Volunteer training and development key to success says Dungannon Thomas Clarke's chairman John McNulty

Dungannon's squad celebrates with the O'Neill Cup at Healy Park. Picture Seamus Loughran.
Andy Watters

JOHN McNulty, chairman of Dungannon Thomas Clarke's, has welcomed Ulster GAA's pledge to focus on increased volunteer training and development it's 2021-2023 Strategic Plan which was published yesterday.

An urban success story, ‘the Clarke's' ended a 64-year wait for the Tyrone Senior Football Championship crown last year and McNulty explained how that unforgettable win over Trillick had been underpinned by long hours of dedicated planning and productive activity by the club's hard-working volunteers.

“We're really pleased to see the emphasis placed on volunteer training and development within this strategic plan,” he wrote.

“To achieve our ambition of growing our presence in Dungannon, reaching out to members of the community from diverse backgrounds, encouraging them to become part of our club, and indeed building an exciting future for all our members, this type of continual development is vital.”

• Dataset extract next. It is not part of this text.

/-- No meaning of the model ends in a fault or a refusal: each answers a next state before it looks at the state it begins in. -/
theorem exec_answers (c : Instr) (s : State) : ∃ t, exec c s = .next t := by
  cases c <;> exact ⟨_, rfl⟩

The club's O'Neill Park grounds are located within the Ballysaggart Ward of Dungannon which had been classified in the top 20 of the most deprived areas of the North in relation to income, health, education and training. But the club is an outstanding success story and now boasts some 450 members, including 170 young members.

“We are a thriving club and have had to adapt to the challenges of modern society to sustain our activity,” said McNulty.

“The demographics have changed in recent decades due to migration and a lack of local housing. “There are now four primary schools in the catchment area and the growth of a diverse community in the local school population has, in turn, generated players from many backgrounds.

“We have identified areas where we can improve coaching provision, essential to encourage new players to participate in our club's activities and sustain existing ones.”

McNulty explained how Ulster GAA had stimulated his club's progress by providing training for club officers, the knowhow to initiate and carry out development programmes and upgrade their gym and pitch facilities.

“In recent years we achieved Club Maith accreditation, which we saw as an acknowledgement of the work we did to improve club governance and enhance the club,” he said.

“We want to further promote our identity and build the GAA community within Dungannon and the surrounding area and support local health and well-being through sport, culture and local events.

“Redevelopment plans in the ‘pipeline' include a changing pavilion that will create a community sporting and cultural hub for the area.

“We strongly endorse community and inclusion and a modern building that facilitates everyone and caters for Aodh Ruadh LGFC and the wider community is central to our plans.”